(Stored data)
——
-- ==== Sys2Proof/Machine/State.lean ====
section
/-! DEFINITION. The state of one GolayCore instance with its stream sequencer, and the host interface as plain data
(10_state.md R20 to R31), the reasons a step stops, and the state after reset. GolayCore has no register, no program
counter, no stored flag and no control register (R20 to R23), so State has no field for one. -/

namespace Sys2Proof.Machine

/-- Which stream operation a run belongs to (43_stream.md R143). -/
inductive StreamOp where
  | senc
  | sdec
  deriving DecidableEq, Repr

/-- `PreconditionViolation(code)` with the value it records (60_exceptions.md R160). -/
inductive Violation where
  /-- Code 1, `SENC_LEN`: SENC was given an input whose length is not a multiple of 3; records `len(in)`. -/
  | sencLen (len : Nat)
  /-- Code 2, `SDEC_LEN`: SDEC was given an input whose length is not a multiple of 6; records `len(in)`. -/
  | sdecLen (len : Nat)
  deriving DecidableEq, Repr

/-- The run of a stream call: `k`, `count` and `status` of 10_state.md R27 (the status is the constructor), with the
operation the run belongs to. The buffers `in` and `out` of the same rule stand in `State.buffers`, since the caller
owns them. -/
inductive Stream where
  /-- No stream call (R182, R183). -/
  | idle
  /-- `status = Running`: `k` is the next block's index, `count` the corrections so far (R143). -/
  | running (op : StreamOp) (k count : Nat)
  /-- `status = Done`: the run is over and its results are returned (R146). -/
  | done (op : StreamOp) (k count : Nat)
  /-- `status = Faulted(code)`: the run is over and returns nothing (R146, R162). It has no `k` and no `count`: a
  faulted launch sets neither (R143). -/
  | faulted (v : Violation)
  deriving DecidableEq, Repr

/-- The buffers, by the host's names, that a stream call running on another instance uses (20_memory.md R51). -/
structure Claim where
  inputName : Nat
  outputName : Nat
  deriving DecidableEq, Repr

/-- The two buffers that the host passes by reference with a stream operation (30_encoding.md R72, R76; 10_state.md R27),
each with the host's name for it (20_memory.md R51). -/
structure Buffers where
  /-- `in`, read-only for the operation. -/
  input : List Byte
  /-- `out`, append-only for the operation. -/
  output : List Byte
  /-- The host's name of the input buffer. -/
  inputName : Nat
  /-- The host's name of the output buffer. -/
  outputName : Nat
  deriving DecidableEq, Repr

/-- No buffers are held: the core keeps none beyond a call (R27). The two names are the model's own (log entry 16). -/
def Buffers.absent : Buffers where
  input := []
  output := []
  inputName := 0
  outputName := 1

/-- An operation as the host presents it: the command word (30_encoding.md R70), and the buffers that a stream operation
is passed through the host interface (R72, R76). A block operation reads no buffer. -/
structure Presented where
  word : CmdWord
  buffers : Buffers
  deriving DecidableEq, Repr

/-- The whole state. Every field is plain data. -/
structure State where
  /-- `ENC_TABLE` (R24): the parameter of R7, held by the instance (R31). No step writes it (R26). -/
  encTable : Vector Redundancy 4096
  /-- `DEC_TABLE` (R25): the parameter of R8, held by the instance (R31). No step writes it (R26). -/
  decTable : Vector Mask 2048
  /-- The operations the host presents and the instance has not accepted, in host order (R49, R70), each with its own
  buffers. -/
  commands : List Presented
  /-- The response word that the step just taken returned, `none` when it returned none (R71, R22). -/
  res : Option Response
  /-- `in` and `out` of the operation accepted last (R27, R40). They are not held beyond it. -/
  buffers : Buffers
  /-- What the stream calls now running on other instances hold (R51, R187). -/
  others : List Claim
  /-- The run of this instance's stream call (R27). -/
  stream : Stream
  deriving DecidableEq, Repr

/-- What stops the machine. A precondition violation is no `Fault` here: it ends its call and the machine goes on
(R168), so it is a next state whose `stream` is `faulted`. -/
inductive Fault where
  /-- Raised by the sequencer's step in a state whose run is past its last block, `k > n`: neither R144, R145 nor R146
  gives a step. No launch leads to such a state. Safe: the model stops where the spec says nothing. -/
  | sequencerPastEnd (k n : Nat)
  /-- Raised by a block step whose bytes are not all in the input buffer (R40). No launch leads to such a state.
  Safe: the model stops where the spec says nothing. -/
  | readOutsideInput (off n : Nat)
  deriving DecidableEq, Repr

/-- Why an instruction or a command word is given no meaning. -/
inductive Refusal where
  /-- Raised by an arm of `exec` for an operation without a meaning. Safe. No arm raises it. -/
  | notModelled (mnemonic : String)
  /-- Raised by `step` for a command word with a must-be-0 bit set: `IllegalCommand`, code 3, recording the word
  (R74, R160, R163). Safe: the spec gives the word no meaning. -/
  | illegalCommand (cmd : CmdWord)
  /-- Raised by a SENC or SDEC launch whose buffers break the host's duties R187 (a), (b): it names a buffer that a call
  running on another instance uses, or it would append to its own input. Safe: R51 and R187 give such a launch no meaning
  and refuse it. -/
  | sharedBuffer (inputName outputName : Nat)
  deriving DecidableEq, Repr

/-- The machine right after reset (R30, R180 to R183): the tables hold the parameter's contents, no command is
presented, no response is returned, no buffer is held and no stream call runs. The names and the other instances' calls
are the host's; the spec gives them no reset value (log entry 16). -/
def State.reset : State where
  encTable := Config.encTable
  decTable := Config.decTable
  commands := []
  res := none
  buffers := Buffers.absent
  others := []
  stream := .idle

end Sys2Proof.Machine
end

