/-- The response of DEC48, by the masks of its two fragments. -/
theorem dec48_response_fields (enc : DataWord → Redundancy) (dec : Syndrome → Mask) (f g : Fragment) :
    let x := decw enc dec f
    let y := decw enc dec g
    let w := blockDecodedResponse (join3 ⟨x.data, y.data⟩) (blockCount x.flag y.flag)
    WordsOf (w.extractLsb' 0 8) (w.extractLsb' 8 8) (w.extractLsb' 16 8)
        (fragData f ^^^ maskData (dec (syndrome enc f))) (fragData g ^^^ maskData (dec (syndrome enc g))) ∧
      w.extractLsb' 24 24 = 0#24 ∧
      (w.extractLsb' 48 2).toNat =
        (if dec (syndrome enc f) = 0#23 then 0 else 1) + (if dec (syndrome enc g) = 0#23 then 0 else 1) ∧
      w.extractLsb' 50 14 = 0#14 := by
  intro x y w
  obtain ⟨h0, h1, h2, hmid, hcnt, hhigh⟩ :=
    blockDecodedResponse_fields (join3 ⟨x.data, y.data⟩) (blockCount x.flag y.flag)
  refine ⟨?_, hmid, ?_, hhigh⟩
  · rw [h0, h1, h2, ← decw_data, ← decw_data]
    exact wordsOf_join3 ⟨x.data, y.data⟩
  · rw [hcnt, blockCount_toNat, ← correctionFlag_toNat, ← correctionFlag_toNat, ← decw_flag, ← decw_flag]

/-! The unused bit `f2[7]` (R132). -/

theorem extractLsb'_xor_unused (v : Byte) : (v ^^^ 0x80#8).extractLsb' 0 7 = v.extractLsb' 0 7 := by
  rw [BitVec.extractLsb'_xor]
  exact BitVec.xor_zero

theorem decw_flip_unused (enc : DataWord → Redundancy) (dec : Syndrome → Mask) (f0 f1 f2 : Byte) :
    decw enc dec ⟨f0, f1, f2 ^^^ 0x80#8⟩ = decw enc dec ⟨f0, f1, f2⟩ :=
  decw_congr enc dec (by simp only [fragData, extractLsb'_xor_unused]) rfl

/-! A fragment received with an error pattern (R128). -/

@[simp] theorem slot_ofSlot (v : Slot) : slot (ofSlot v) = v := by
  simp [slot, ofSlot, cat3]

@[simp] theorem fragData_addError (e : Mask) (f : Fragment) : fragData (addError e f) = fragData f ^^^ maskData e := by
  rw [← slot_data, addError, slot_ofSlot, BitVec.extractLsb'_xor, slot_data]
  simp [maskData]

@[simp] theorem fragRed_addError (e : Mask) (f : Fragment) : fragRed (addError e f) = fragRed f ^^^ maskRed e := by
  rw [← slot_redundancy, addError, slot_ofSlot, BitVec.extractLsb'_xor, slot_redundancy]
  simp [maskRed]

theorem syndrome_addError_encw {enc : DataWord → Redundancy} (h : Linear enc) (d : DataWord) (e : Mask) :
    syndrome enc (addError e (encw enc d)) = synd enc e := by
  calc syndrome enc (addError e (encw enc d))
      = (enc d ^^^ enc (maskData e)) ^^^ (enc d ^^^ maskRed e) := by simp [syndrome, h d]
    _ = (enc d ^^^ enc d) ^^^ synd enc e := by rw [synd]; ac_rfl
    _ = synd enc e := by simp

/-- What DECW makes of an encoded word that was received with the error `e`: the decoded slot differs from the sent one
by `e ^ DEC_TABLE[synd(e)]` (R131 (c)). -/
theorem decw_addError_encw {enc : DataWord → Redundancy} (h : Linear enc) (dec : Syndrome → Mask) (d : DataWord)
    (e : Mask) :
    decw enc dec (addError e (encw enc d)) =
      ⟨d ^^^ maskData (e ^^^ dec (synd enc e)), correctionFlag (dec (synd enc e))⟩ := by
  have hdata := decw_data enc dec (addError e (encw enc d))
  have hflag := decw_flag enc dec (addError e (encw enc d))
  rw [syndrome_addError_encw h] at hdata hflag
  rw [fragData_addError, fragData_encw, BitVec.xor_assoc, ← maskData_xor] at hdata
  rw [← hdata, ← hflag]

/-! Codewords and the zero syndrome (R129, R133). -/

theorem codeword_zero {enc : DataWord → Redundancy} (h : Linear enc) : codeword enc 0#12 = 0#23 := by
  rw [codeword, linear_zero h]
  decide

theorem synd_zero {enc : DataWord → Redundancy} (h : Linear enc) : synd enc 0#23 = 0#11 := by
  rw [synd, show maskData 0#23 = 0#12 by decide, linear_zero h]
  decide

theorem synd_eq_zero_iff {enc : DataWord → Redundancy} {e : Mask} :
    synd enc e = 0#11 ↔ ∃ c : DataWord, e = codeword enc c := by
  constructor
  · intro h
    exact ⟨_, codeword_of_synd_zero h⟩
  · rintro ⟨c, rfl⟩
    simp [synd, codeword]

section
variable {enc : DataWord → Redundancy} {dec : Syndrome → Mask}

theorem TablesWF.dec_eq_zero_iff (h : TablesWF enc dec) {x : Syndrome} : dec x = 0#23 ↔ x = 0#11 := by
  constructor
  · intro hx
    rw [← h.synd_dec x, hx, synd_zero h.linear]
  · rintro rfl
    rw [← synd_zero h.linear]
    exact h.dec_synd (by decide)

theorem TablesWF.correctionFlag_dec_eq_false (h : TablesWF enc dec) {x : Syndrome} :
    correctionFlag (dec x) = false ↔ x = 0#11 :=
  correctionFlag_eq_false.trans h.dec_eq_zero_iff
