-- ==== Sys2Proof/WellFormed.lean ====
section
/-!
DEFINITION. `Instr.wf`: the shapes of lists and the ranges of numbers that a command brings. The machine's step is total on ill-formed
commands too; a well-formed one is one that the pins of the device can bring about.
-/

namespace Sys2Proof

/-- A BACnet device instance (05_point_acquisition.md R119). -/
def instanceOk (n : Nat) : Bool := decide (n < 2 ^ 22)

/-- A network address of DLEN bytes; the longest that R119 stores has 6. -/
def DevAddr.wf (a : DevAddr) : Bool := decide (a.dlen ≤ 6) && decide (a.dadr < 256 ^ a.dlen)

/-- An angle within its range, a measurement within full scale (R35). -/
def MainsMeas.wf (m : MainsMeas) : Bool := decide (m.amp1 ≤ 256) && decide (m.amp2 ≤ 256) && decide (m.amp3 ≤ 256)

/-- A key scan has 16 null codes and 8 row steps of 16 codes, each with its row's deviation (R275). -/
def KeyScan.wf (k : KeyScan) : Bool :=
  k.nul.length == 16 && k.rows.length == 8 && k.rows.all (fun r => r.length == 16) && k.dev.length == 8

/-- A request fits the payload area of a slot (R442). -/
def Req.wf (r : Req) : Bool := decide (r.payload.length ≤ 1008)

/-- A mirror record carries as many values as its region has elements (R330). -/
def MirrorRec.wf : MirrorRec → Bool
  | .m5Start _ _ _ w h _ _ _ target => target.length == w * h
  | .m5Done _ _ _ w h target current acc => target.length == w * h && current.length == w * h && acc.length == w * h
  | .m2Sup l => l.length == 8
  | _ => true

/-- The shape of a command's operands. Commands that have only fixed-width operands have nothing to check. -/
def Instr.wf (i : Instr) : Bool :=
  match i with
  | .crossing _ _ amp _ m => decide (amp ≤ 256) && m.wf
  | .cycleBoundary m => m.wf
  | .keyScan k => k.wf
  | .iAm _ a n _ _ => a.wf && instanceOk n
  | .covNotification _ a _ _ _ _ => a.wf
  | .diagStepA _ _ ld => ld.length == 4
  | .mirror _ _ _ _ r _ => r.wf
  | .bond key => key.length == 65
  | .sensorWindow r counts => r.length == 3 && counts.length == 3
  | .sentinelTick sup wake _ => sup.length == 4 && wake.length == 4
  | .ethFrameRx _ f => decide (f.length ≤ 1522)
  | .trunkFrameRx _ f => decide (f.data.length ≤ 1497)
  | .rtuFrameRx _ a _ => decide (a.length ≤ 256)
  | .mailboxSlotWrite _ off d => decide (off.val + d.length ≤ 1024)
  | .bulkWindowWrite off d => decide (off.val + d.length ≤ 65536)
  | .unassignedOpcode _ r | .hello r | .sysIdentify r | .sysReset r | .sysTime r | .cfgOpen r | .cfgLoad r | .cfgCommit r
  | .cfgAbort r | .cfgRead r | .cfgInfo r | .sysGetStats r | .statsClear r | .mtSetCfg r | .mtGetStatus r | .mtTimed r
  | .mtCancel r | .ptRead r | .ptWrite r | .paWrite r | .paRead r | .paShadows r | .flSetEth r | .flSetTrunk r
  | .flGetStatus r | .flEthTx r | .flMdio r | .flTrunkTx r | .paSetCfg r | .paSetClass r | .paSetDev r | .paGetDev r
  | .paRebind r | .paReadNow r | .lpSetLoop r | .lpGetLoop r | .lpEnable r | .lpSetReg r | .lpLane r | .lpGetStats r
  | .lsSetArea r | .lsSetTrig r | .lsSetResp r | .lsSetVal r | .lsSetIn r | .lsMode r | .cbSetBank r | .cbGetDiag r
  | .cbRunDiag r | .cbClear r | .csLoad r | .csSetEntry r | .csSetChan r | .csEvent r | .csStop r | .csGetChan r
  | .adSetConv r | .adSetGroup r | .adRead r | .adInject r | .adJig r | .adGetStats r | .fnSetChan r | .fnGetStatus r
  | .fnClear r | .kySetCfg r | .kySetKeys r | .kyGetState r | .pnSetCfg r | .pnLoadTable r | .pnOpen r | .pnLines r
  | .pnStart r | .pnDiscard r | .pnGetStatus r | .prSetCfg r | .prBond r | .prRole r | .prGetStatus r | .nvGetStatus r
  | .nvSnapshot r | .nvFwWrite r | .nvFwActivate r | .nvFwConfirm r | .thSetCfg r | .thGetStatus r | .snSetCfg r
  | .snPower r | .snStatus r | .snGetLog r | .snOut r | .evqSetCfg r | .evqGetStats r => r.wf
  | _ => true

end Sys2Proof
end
——
◆ **TASK ITEM**
Copy each line from the data that features the string "inductive".

◆ **SOLUTION BELOW**
inductive StreamOp where
inductive Violation where
inductive Stream where
inductive Fault where
inductive Refusal where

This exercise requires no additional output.